[Goal of the exercise] For each line below that holds "family", return the line as it stands.

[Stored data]
↓

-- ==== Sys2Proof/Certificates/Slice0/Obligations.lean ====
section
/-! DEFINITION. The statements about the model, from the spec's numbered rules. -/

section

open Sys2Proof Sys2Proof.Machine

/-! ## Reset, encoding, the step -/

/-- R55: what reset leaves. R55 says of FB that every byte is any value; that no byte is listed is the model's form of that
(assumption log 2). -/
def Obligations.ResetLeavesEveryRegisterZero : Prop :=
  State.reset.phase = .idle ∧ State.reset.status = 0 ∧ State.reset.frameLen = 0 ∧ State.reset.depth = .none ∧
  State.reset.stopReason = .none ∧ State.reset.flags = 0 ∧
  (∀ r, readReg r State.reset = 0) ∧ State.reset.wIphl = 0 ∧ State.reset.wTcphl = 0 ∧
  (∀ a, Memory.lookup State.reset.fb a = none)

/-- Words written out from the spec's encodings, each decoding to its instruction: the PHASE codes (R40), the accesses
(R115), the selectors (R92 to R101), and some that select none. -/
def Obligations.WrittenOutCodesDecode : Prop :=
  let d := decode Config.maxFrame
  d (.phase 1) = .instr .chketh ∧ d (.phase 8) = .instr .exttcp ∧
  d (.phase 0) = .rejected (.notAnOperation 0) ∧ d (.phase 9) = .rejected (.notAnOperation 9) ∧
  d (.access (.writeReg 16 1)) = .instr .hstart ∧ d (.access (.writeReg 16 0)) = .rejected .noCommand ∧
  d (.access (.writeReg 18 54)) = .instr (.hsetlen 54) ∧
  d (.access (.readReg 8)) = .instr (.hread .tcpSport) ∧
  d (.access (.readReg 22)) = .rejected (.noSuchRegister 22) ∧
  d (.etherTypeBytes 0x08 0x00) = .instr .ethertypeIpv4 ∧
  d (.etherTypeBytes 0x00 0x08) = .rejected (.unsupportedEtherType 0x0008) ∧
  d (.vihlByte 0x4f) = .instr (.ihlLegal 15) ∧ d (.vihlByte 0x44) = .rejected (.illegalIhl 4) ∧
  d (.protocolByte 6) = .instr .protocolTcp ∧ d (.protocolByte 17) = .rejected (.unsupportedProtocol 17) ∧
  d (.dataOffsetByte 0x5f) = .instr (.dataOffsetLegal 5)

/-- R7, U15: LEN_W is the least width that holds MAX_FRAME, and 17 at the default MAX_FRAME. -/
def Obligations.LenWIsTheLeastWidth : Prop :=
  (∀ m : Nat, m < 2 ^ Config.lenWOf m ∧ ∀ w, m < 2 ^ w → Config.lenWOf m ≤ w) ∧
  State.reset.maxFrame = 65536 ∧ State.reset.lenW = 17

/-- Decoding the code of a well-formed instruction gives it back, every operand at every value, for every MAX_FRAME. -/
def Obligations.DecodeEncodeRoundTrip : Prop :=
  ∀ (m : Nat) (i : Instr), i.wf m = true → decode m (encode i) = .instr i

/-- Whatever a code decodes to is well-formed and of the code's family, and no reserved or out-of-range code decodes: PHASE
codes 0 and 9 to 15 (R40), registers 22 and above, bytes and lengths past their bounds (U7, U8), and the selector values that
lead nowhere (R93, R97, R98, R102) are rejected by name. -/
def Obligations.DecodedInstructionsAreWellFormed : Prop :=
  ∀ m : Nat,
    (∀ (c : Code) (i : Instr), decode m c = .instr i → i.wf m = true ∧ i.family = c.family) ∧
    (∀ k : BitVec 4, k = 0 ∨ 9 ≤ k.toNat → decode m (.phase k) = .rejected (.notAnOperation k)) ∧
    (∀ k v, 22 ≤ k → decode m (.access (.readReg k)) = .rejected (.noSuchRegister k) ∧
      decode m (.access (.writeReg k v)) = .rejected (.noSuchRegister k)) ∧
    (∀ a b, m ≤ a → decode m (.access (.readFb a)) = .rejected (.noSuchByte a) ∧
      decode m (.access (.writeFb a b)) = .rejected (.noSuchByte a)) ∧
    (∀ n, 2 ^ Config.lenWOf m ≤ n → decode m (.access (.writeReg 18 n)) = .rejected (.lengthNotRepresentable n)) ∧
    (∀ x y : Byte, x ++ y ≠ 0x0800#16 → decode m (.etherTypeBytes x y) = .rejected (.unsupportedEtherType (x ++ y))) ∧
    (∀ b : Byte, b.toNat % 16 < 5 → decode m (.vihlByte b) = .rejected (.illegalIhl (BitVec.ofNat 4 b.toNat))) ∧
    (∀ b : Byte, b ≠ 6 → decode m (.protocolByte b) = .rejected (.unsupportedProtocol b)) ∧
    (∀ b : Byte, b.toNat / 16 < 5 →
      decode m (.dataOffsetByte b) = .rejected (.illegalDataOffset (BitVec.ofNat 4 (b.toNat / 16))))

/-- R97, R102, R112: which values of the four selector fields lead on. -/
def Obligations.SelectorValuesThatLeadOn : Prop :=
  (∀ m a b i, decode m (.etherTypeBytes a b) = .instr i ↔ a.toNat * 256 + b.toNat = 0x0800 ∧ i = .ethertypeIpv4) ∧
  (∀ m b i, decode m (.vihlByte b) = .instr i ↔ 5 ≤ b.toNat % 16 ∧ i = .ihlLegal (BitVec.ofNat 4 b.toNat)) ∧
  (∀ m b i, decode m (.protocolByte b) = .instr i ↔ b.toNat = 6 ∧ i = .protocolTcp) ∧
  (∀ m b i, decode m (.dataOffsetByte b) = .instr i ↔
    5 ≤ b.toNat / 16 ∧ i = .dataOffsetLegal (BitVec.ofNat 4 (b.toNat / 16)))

↑
↓

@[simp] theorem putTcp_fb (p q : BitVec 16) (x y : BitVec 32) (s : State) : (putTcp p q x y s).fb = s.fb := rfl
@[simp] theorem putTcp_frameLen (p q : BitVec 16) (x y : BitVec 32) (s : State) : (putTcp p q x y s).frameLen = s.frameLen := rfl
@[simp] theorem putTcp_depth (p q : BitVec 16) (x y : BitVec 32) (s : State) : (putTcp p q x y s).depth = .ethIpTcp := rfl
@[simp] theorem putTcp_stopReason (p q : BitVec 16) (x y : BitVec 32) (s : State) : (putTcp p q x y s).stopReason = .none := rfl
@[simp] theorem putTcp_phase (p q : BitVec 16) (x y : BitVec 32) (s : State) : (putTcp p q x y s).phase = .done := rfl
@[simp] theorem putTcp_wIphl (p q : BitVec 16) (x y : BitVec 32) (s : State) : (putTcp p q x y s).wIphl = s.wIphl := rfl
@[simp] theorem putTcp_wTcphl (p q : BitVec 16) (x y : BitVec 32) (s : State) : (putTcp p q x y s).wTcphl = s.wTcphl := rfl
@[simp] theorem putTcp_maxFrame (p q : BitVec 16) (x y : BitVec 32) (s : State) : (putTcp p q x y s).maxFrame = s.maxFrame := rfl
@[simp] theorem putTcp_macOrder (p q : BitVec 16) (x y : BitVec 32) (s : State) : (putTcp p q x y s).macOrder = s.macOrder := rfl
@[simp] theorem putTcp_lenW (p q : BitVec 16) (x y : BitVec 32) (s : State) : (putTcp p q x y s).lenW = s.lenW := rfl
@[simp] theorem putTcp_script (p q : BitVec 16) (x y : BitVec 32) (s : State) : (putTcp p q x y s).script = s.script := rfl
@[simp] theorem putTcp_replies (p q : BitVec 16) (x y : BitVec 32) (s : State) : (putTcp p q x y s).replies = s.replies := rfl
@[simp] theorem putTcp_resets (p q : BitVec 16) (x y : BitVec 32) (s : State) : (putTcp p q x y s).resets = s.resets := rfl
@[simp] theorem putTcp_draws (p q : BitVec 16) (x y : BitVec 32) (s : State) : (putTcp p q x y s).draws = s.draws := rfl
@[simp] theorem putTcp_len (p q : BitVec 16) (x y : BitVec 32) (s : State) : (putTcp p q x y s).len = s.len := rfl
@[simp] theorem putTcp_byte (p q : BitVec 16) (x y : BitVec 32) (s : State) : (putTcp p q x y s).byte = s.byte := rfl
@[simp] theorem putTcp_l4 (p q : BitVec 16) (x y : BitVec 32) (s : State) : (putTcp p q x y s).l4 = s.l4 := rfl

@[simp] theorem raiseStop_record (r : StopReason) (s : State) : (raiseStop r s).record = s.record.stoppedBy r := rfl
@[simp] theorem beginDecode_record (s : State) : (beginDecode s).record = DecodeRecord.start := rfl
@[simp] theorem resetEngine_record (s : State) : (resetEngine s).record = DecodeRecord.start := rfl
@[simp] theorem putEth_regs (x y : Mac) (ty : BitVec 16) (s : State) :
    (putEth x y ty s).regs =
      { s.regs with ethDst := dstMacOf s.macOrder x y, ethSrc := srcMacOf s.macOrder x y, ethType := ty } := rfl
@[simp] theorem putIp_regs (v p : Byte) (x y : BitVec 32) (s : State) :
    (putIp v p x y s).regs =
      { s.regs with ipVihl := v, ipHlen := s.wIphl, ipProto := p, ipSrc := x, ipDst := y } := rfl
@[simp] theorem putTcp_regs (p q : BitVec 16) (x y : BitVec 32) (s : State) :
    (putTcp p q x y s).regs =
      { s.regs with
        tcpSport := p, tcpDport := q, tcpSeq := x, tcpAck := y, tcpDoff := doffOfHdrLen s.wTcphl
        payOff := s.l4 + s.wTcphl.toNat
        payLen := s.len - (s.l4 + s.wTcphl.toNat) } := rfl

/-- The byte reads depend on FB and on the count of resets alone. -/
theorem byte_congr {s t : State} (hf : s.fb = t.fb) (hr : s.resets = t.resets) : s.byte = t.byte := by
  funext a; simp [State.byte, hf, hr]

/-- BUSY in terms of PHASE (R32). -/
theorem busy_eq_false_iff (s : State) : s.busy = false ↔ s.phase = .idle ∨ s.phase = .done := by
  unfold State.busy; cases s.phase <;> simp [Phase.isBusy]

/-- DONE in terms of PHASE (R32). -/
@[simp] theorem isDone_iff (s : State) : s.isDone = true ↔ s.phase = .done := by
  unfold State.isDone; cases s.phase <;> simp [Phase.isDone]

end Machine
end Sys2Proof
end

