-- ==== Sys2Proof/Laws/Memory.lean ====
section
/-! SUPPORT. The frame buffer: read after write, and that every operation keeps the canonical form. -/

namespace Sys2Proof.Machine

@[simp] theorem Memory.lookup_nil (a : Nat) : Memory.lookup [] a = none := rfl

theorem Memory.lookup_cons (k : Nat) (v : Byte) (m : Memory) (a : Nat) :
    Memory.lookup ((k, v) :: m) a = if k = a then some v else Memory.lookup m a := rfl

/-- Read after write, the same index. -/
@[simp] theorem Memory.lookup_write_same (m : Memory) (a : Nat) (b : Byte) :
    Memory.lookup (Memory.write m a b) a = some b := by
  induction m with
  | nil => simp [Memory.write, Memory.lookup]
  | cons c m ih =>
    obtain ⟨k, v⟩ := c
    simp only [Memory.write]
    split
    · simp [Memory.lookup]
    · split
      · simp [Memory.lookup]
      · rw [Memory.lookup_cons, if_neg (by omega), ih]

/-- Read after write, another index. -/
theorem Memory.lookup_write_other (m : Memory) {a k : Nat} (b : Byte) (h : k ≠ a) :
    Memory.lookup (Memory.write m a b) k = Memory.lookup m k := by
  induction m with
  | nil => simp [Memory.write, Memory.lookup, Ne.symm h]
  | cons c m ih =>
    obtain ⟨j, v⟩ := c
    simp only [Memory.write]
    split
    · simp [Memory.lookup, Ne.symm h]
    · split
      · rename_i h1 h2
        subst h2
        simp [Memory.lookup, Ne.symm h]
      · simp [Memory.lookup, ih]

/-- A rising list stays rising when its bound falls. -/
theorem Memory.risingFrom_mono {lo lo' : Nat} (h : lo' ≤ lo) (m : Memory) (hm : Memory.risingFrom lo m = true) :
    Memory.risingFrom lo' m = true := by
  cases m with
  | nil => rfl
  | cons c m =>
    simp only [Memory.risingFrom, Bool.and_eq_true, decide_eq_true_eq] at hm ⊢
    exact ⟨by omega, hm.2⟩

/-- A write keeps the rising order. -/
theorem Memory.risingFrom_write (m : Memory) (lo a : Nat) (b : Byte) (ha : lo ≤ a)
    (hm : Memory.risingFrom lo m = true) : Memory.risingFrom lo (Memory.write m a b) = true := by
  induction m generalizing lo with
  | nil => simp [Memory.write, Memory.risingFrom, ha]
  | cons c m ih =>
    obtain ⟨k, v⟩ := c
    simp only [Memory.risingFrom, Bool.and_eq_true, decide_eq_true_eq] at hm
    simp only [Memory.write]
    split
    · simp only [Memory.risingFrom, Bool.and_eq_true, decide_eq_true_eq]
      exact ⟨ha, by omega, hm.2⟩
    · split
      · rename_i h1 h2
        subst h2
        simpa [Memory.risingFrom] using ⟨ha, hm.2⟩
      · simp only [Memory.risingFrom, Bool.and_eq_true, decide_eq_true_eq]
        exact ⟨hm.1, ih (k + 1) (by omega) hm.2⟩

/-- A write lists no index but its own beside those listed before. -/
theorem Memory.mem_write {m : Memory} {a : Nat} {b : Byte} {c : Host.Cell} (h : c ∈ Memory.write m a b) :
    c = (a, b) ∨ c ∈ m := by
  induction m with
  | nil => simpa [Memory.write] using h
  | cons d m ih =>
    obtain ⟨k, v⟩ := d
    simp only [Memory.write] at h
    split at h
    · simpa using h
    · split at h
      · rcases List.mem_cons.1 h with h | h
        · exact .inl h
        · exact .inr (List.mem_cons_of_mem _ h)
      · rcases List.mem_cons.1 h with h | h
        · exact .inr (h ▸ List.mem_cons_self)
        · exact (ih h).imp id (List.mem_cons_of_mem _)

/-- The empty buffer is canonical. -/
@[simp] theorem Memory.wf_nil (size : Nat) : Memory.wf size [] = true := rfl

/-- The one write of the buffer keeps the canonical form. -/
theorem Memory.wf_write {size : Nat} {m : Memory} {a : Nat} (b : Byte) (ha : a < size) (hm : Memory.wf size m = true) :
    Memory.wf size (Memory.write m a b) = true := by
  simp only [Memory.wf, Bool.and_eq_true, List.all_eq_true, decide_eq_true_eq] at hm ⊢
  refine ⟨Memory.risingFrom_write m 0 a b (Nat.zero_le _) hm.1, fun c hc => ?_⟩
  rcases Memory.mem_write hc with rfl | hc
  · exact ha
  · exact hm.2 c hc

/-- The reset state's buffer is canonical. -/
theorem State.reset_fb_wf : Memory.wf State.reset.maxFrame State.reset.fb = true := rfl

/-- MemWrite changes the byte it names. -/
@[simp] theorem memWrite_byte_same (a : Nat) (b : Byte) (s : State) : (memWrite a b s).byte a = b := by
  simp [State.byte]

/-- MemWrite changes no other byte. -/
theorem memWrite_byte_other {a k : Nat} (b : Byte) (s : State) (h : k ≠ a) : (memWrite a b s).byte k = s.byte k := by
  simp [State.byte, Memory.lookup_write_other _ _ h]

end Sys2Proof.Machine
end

↑

[Response]
/-- Whatever a code decodes to is well-formed and of the code's family, and no reserved or out-of-range code decodes: PHASE
    (∀ (c : Code) (i : Instr), decode m c = .instr i → i.wf m = true ∧ i.family = c.family) ∧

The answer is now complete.